Around a year ago I wrote an article entitled 8 Observations on flipping the classroom, in which I put forward the reasons I thought it not a great idea. I still stand by those arguments, although my attitude towards flipping the classroom as a general idea has mellowed somewhat. Let me explain.
My understanding of flipping the classroom, as originally conceived and still talked about as far as I can see, is that it’s a situation in which the teacher records his or her “lectures” so that their students can watch them out of lesson time, freeing up time in the classroom for discussion, interaction between teacher and student, peer learning etc etc etc. Read the article I just referred to for the reasons I think the whole idea is ridiculous, despite the fact that some clearly very clever people have managed to make it work.

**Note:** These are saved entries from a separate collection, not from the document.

-- ==== Sys2Proof/Machine/State.lean ====
section
/-! DEFINITION. The state of BCME (10_state.md R20), the Host's accesses, and the reasons a step can stop. -/

namespace Sys2Proof.Machine

open Sys2Proof

/-- BUF (R44, R60): the bytes that differ from what an unlisted address reads as, at strictly rising addresses. -/
abbrev Memory := List Host.Cell

/-- What an address of BUF that is not listed reads as. The spec gives BUF no reset contents but a draw per byte
(R45, R79): `State.reset` has the all-zero draw, and a reset event carries any draw. (log 5, DESIGN CHOICE) -/
def Memory.unlisted : Byte := 0

/-- Every entry lies at or above `lo`, addresses rise strictly, and no entry equals what an unlisted address reads
as. -/
def Memory.wfFrom : Nat → Memory → Bool
  | _, [] => true
  | lo, (a, b) :: m => lo ≤ a && b != Memory.unlisted && Memory.wfFrom (a + 1) m

/-- The canonical form: equal memories are equal lists. -/
def Memory.wf (m : Memory) : Bool := Memory.wfFrom 0 m

/-- The error kinds a command can end in (60_exceptions.md R201). -/
inductive ErrorKind where
  /-- R205 -/
  | lengthMismatch
  /-- R208 -/
  | invalidPadding
  /-- R207 -/
  | missingIvOrNonce
  /-- R203 -/
  | unsupportedModeOperation
  /-- R202 -/
  | illegalCommand
  /-- R206 -/
  | keyNotLoaded
  /-- R204 -/
  | addressRange
deriving DecidableEq, Repr

/-- The registers of the map of R22, by the name of their slot. -/
inductive Reg where
  | ctrl
  | status
  | cmd
  | outLen
  | src
  | len
  | dst
  | aux
  | auxLen
  | info
  | memSize
  | iv (k : Fin 4)
  | nonceLo
  | nonceHi
  | key (k : Fin 16)
  /-- a reserved offset (R40) -/
  | reserved
deriving DecidableEq, Repr

/-- One Host access: its width in bytes, and for a write its value, of which the low `8 * width` bits count
(20_memory.md R63, R64; log 17). -/
inductive Access where
  | read (width : Nat)
  | write (width : Nat) (value : Word)
deriving DecidableEq, Repr

/-- What a reset draws: the contents R45 leaves unspecified. (log 4, log 5) -/
structure ResetDraw where
  iv : Vector Word 4
  nonceLo : Word
  nonceHi : Word
  key : Vector Word 16
  buf : List Host.Cell
deriving DecidableEq, Repr

/-- What the world outside BCME does to it, one event a step: a Host access to the register space at an offset or
to BUF at a byte address, the same through the platform's address map (R72), or a reset (R230). (log 2) -/
inductive HostEvent where
  | reg (offset : Nat) (acc : Access)
  | buf (addr : Nat) (acc : Access)
  | bus (hostAddr : Nat) (acc : Access)
  | reset (draw : ResetDraw)
deriving DecidableEq, Repr

/-- The state of BCME. The first group is the architectural state of R20; the last three fields are the model's own
(log 1, log 2). -/
structure State where
  /-- CTRL.MODE (R25) -/
  mode : BitVec 2
  /-- CTRL.KEYLOCK (R26) -/
  keyLock : Bool
  /-- STATUS.ERR (R27) -/
  err : Bool
  /-- STATUS.ERRCODE (R27, R201) -/
  errCode : BitVec 4
  /-- STATUS.PAD_OK (R27) -/
  padOk : Bool
  /-- OUT_LEN (R31) -/
  outLen : Word
  /-- SRC (R23) -/
  src : Word
  /-- LEN (R23) -/
  len : Word
  /-- DST (R23) -/
  dst : Word
  /-- AUX (R23) -/
  aux : Word
  /-- AUX_LEN (R23) -/
  auxLen : Word
  /-- IV[0..3] (R34) -/
  iv : Vector Word 4
  /-- NONCE_LO (R36) -/
  nonceLo : Word
  /-- NONCE_HI (R36) -/
  nonceHi : Word
  /-- KEY[0..15], the words at or above KEY_WORDS inert (R37, R40; log 11) -/
  key : Vector Word 16
  /-- IV_WMASK (R41) -/
  ivMask : BitVec 4
  /-- NONCE_WMASK (R41) -/
  nonceMask : BitVec 2
  /-- KEY_WMASK, the bits at or above KEY_WORDS always 0 (R41; log 11) -/
  keyMask : BitVec 16
  /-- BUF (R44) -/
  buf : Memory
  /-- the implementation parameters (R7), fixed -/
  params : Params
  /-- the events still to come, oldest first -/
  pending : List HostEvent
  /-- what the Host's reads have returned, oldest first (R100) -/
  results : List Word
deriving DecidableEq, Repr

/-- Faults that stop the machine: none. BCME has no trap, and no error stops the Engine (R213, R215); a command that
cannot complete takes the error completion of R209, which is a next state. (log 13, safe) -/
inductive Fault where
deriving DecidableEq, Repr

/-- Accesses that the model refuses because BCME does not take them (I8), and the host's reason for an instruction
without a meaning. -/
inductive Refusal where
  /-- raised by no meaning of this model; the reason of an arm that has no meaning yet (safe) -/
  | notModelled (mnemonic : String)
  /-- raised by a Host access to the register space that is not an aligned 32-bit access below 0x100 (R64); safe -/
  | registerAccessNotTaken
  /-- raised by a Host access to BUF of another width than 1, 2, 4, misaligned, or past MEM_BYTES (R63); safe -/
  | bufferAccessNotTaken
  /-- raised by a platform address that lies in neither space, so not BCME's (R72; log 9); safe -/
  | busAddressElsewhere
  /-- raised by a platform address that lies in both spaces, which a platform may not arrange (R72; log 9); safe -/
  | busAddressAmbiguous
deriving DecidableEq, Repr

/-- The state after reset with parameters `p` and the draws `d` (R45, R230), with nothing pending. -/
def State.afterReset (p : Params) (iv : Vector Word 4) (nonceLo nonceHi : Word) (key : Vector Word 16)
    (buf : Memory) : State :=
  { mode := 0, keyLock := false, err := false, errCode := 0, padOk := false, outLen := 0
    src := 0, len := 0, dst := 0, aux := 0, auxLen := 0
    iv := iv, nonceLo := nonceLo, nonceHi := nonceHi, key := key
    ivMask := 0, nonceMask := 0, keyMask := 0
    buf := buf, params := p, pending := [], results := [] }

/-- The machine right after reset (R45), with the parameters of `Config.params`; the contents R45 leaves unspecified
are zero here (log 4, log 5, DESIGN CHOICE), and a reset event brings any other. -/
def State.reset : State :=
  State.afterReset Config.params (Vector.replicate 4 0) 0 0 (Vector.replicate 16 0) []

end Sys2Proof.Machine
end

My main arguments against it are that:
- good teachers don’t lecture for very much of the time, if at all;
- I don’t know of any teacher who has time to record and polish up videos of their lectures and prepare lessons and do their marking and have some semblance of a private life;
- Lectures are known to be the least efficient means of transmitting knowledge.
I could go on.
However, if we broaden the concept of flipping the classroom to encompass more than video lectures, it all makes perfect sense. Basically, the idea is that you give your students something to do between this lesson and the next, so that they will be better able in the next lesson to take an active part in it, through discussion, suggestion-making, assessing their peers’ work, and so on. Put like that, it’s pretty amazing isn’t it? I mean, it must make perfect sense, because that’s exactly what good teachers have been doing for eons.Pardon my sarcasm, which I know is unbecoming a gentleman, but really!
If you forget about video lectures for a moment, what else is possible?
- Ask students to watch a forthcoming TV documentary;
- Tell them to listen to a forthcoming radio debate.
- Make a video of a discussion between you and someone else, and tell them to watch that. (I once made a video of a local businesswoman being interviewed by myself. It worked pretty well.)
- Tell them to read a newspaper article.
- Tell them to read a particular blog post.
- Tell them to listen to a particular podcast episode.
I don’t think any of those suggestions obviates the need for some didactic teaching during the lesson itself. The original concept of the flipped classroom lacks credibility, in my opinion, because of it’s all or nothing approach. Back in the real world, most classroom teachers would, I believe, benefit their students more by implementing a more flexible interpretation of “the flipped classroom”.